== Directions for this task ==
Print, from the listing below, the lines starting at the line containing "key (R422). -/" and ending at the line containing "def quoteHead (s", exactly as they stand, and print nothing else.

== Information provided ==
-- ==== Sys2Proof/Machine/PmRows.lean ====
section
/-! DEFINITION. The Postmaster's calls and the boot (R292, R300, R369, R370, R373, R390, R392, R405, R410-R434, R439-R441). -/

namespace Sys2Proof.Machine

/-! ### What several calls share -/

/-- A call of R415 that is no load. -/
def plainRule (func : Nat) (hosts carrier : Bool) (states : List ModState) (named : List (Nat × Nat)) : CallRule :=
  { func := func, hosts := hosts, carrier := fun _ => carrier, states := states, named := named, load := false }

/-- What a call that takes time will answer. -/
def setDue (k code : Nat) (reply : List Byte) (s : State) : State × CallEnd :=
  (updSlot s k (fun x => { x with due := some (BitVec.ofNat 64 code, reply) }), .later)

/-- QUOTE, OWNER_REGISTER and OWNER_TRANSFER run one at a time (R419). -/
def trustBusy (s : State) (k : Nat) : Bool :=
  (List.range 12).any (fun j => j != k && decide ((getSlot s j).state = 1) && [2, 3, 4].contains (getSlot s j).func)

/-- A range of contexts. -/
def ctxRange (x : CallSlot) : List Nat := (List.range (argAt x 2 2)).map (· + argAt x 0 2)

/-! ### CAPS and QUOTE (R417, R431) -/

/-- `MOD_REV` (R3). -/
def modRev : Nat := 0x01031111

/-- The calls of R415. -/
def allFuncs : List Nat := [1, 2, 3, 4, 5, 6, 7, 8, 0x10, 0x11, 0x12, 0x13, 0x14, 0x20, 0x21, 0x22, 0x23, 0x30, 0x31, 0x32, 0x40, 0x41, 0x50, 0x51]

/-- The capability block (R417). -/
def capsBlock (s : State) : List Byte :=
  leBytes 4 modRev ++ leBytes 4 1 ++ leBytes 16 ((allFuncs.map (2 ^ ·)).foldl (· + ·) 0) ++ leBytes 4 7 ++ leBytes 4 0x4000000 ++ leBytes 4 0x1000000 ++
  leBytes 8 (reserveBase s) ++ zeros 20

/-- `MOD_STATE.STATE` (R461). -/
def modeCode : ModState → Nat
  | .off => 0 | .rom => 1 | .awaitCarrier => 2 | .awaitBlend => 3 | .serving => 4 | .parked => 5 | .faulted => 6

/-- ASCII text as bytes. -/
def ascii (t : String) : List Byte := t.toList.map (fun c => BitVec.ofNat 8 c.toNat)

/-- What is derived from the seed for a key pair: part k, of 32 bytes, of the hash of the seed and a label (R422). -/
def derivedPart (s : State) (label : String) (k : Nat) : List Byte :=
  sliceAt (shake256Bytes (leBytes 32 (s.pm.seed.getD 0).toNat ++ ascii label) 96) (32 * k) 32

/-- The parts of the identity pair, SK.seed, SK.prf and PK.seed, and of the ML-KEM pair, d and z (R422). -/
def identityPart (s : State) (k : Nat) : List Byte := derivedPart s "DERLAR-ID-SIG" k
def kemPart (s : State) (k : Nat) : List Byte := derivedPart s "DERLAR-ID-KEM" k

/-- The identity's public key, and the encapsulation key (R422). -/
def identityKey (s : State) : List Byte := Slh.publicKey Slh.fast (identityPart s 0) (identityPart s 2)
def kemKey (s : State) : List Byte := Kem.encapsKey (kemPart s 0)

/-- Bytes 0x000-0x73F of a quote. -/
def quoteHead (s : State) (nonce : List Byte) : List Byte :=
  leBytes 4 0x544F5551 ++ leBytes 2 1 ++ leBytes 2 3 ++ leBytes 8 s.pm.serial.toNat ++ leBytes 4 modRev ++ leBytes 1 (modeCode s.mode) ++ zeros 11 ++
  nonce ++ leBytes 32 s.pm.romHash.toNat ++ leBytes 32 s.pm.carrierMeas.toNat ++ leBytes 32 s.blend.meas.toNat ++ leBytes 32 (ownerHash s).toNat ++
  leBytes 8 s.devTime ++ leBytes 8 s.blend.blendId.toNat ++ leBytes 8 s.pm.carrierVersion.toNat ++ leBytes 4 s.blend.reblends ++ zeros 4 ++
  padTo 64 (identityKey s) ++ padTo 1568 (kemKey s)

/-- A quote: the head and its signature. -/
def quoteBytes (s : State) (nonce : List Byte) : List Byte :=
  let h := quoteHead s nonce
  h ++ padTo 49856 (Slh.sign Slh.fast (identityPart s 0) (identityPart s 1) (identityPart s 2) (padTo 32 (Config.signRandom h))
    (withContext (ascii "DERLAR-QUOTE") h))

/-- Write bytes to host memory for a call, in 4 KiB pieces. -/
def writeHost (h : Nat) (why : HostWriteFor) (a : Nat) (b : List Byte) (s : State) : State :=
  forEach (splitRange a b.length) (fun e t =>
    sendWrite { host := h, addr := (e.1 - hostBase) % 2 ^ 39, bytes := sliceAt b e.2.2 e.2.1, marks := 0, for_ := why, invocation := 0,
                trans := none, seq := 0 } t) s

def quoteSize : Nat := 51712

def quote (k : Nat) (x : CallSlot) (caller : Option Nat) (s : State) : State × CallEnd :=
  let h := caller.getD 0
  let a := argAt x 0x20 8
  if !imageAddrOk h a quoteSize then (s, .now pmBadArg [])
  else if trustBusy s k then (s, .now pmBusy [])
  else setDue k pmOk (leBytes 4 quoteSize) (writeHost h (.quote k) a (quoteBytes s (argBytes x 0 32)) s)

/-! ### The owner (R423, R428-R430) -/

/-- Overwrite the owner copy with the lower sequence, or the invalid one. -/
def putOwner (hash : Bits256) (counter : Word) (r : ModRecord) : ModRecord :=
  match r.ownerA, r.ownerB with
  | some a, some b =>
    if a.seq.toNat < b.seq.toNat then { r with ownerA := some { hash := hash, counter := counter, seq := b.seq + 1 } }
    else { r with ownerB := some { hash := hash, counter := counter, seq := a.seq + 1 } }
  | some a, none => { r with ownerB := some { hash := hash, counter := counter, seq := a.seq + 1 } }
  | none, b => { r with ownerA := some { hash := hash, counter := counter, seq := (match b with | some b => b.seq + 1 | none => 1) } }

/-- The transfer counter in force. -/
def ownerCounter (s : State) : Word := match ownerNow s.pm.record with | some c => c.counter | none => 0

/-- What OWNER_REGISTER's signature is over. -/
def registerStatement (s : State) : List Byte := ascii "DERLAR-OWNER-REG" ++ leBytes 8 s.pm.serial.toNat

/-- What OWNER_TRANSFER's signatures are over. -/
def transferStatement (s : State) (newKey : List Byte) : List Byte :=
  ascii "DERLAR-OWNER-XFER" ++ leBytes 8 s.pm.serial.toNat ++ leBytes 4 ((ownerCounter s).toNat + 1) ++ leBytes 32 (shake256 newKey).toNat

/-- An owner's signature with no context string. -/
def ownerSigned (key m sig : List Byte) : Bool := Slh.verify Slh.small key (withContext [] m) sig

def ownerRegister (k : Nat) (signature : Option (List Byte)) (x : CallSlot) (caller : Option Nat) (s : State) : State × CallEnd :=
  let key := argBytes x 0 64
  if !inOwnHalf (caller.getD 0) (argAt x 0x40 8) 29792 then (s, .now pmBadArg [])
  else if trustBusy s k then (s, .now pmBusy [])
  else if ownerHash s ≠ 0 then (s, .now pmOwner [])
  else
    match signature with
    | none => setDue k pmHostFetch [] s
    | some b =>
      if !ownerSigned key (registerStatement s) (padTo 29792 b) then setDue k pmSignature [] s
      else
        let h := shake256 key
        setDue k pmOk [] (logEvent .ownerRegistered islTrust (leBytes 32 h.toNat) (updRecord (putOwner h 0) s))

== Solution for this task ==
/-- The identity's public key, and the encapsulation key (R422). -/
def identityKey (s : State) : List Byte := Slh.publicKey Slh.fast (identityPart s 0) (identityPart s 2)
def kemKey (s : State) : List Byte := Kem.encapsKey (kemPart s 0)

/-- Bytes 0x000-0x73F of a quote. -/
def quoteHead (s : State) (nonce : List Byte) : List Byte :=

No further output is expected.